Years ago, over dinner, I had a programmer from our Wisconsin office basically ask, “why the hell is your file system for your web servers setup the way it is?”  It was a fair question. It wasn’t something one would normally see.  But before I explain that…

Like any modern American, I’m physically incapable of being more than 10′ from a flat screen TV in my house.  We have several, including one in my office and one in the kitchen. I couldn’t tell you the brand of the one in the kitchen (well I could, but I’m too lazy to go downstairs and find out) and the only reason I can tell you the brand of the one in my office is because I can see it from here. It’s an Inginsia brand.

Both serve the same function: they allow me to watch TV. But both have design quirks.

Their button layouts are a bit different (note the layout of the numbers and the volume/channel control buttons.)

Kitchen TV Remote

Kitchen TV Remote

Office TV Remote

Office TV Remote

The kitchen TV also has a built-in DVD player, so it has additional controls for that.

So obviously, there’s different design philosophies and requirements here. But I want to go a step deeper and talk a bit about functionality.
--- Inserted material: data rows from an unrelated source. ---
-- ==== Sys2Proof/Machine/Flow.lean ====
section
/-! DEFINITION. Control flow (R109–R118), how a thread leaves its slot for another core (R289, R290, R297), the
directory entries code is fetched through (R295), and a bundle that is no instruction (R43). -/

namespace Sys2Proof.Machine

/-- A node that names no core: a replica without a placement entry (R292 step 1). -/
def noNode : Nat := 0x3FFFF

/-- A thread's departure begins: the slot is parked until the destination answers (R289). `via` names the home it goes to. -/
def State.depart (s : State) (dest kind : Nat) (addr : Word) (via : Word := addr) : State :=
  (s.modCur fun t => { t with depart := some ⟨dest, kind, addr, false, false, s.cycle, via, false⟩ }).parkCur Park.other

/-- The core node a light or travelling thread goes to for an address (R290): a port's is its port core. -/
def travelNode (c : Nat) (h : Home) : Nat :=
  match h with
  | .port p => portCore p
  | h => homeNode c h

/-- The trap of a bundle that has travelled eight times without issuing (R291). -/
def State.tooFar (s : State) (a : Word) : Option TrapInfo := if s.view.travels ≥ 8 then some (trapAt 0x10 5 a) else none

/-- The directory entry of (task, segment) at a core (R295). -/
def Core.codeEntry (k : Core) (task seg : Nat) : Option CodeEntry :=
  k.codeDir.find? fun e => e.task == task && e.seg == seg && !e.free

/-- SEGMAP.COUNT (R296). -/
def Thread.segCount (t : Thread) : Nat := wbits t.segmap 0 9
/-- The coppice table entry of segment `g` at core `c`: its scratchpad offset (R296). -/
def Thread.copOff (t : Thread) (g : Nat) : Nat := wbits t.segmap 32 20 + 32 * g
/-- NREP of a segment (R296). -/
def State.nrep (s : State) (c : Nat) (t : Thread) (g : Nat) : Nat := leNat (s.spadRead c (t.copOff g) 2)
/-- The logical core of replica `j` (R296). -/
def State.replicaCore (s : State) (c : Nat) (t : Thread) (g j : Nat) : Nat := leNat (s.spadRead c (t.copOff g + 2 + 2 * j) 2)
/-- The node of replica `j` (R296), through the placement table; in transit, what is sent there is held (R16). -/
def State.replica (s : State) (c : Nat) (t : Thread) (g j : Nat) : Nat :=
  match tget (s.coreAt c).place (s.replicaCore c t g j) with
  | some p => if !p.valid then noNode else if p.transit then heldNode c else p.phys
  | none => noNode
/-- The address that names replica `j`'s core. -/
def State.replicaAddr (s : State) (c : Nat) (t : Thread) (g j : Nat) : Word :=
  wd (2 ^ 57 + 0x3FFF * 2 ^ 43 + s.replicaCore c t g j % 4096 * 2 ^ 31)
/-- The replica a thread goes to of its own accord (R297). -/
def State.ownReplica (s : State) (c : Nat) (t : Thread) (g : Nat) : Nat := t.tid % 2 ^ 32 % s.nrep c t g

/-- A PC as an address. -/
def pcWord (t : Word32) : Word := t.setWidth 64
/-- The segment number of a PC (R26). -/
def segOf (t : Word32) : Nat := bits t.toNat 16 16

/-- The directory's segment a thread fetches its PC from (R295). -/
def Thread.fetchSeg (t : Thread) : Nat := if t.kind = 2 then segOf t.pc else 0
/-- The 64 bits of a bundle at `pc` under a directory entry (R295). -/
def State.bundleOf (s : State) (c : Nat) (e : CodeEntry) (pc : Word32) : Word :=
  wd (leNat ((List.range 8).map fun i => mget s.istore (istoreKey c ((e.origin + pc.toNat % 65536 + i) % 65536))))
/-- The bundle at a thread's PC, 0 if its core holds no code there. -/
def State.bundleAt (s : State) (c : Nat) (t : Thread) : Word :=
  match (s.coreAt c).codeEntry t.task t.fetchSeg with
  | some e => s.bundleOf c e t.pc
  | none => 0

/-- A thread's next bundle as the origin of what it causes (R155, R356). -/
def State.nextOrg (s : State) (c : Nat) (t : Thread) : Origin := ⟨t.pc, s.bundleAt c t, false, t.srep.isSome⟩
/-- The trap of a transfer to `t` (R26, R109, R297). -/
def State.jumpTrap (s : State) (t : Word32) : Option TrapInfo :=
  let th := s.view
  if t.toNat % 8 != 0 then some (trapAt 8 0 (pcWord t))
  else if th.kind != 2 then (if segOf t != 0 then some (trapAt 0x17 1 (pcWord t)) else none)
  else if (s.curCore.codeEntry th.task (segOf t)).isSome then none
  else if segOf t ≥ th.segCount || s.nrep s.ctx.core th (segOf t) = 0 then some (trapAt 0x0F 1 (pcWord t))
  else none

/-- The transfer itself (R109, R297). -/
def State.jumpTo (s : State) (t : Word32) : State :=
  let th := s.view
  let s := s.modCur fun x => { x with pc := t }
  if th.kind = 2 && (s.curCore.codeEntry th.task (segOf t)).isNone then
    let j := s.ownReplica s.ctx.core th (segOf t)
    s.depart (s.replica s.ctx.core th (segOf t) j) 1 (pcWord t) (s.replicaAddr s.ctx.core th (segOf t) j)
  else s

/-- The target of a displacement (R109). -/
def State.dispTarget (s : State) (d : Disp) : Word32 :=
  match d with
  | .short x => s.ctx.org.pc + 8 * x.signExtend 32
  | .long x => s.ctx.org.pc + 8 * x
/-- The return address of the bundle being issued (R112). -/
def State.nextPc (s : State) : Word32 := s.ctx.org.pc + 8

/-- `nop`, C-word (R116). -/
def execNopC (h : CHead) (s : State) : Out := runC h {} s
/-- `br` (R111). -/
def execBr (h : CHead) (d : Disp) (s : State) : Out :=
  runC h { trap3 := fun s => s.jumpTrap (s.dispTarget d), effect := fun s => s.jumpTo (s.dispTarget d) } s
/-- `call` (R112). -/
def execCall (h : CHead) (d : Disp) (s : State) : Out :=
  runC h
    { acc := fun _ => scalarAcc [] [(15, some 1)]
      trap3 := fun s => s.jumpTrap (s.dispTarget d)
      effect := fun s => (s.result 15 1 (pcWord s.nextPc)).jumpTo (s.dispTarget d) } s
/-- `ret` (R113). -/
def execRet (h : CHead) (s : State) : Out :=
  runC h
    { acc := fun _ => scalarAcc [15] []
      trap3 := fun s => s.jumpTrap ((s.sval 15).setWidth 32)
      effect := fun s => s.jumpTo ((s.sval 15).setWidth 32) } s
/-- `jr` (R113). -/
def execJr (h : CHead) (a : BitVec 5) (s : State) : Out :=
  runC h
    { acc := fun _ => scalarAcc [a] []
      trap3 := fun s => s.jumpTrap ((s.sval a).setWidth 32)
      effect := fun s => s.jumpTo ((s.sval a).setWidth 32) } s
/-- `loop` (R114). -/
def execLoop (h : CHead) (cnt : BitVec 4) (d : BitVec 14) (s : State) : Out :=
  let target (s : State) : Word32 := s.ctx.org.pc + 8 * d.signExtend 32
  runC h
    { acc := fun _ => scalarAcc [] [(cnt.setWidth 5, some 1)] [short cnt]
      trap3 := fun s => if s.sval4 cnt - 1 != 0 then s.jumpTrap (target s) else none
      effect := fun s =>
        let c := s.sval4 cnt - 1
        let s := s.result (cnt.setWidth 5) 1 c
        if c != 0 then s.jumpTo (target s) else s } s
/-- `yield` (R98, R115): marks the slot yielded and leaves no greedy slot; a `nop` under round-robin. -/
def execYield (h : CHead) (s : State) : Out :=
  runC h
    { effect := fun s =>
        if s.curCore.issuepol.getLsbD 0 then s
        else s.modCore s.ctx.core fun k => { k with yielded := setBit k.yielded s.ctx.slot true, greedy := none } } s

/-- A word of the bundle decodes to no instruction: the trap of R43. The subject's flag names the A-word, its numbers the
cause and subcode. -/
def execIllegalEncodingIssue (s : State) : Out :=
  if s.cur.isNone then .fault .noThread else .next (s.issueTrap s.subj.b ⟨s.subj.n, s.subj.m, 0, 0⟩)

end Sys2Proof.Machine
end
The kitchen TV remote, if you mistype a number, you can hit the Vol – button and it will essentially backspace and delete the number. Actually a handy feature.  The Office remote has no such functionality, though hitting EXIT will remove the entire channel already entered.  Score one for Dynex. (Ok, I did go downstairs so I could grab the remote and take a photo).

But, the Dynex has one annoying quirk I’ve never figured out. When I hit the OFF button, there’s a noticeable delay of 1-2 seconds before it actually turns off. For the life of me, I have NO idea why. I mean I’m turning off a TV. It’s not like I’m shutting down a computer where it has to write the contents of memory to disk and perform other tasks. Sure, maybe it has to save the last channel I was tuned to, but it could do that right after I tuned into that station. Same with the volume.  Every other TV in the house, including my office one, when you hit the off button, turns off instantly.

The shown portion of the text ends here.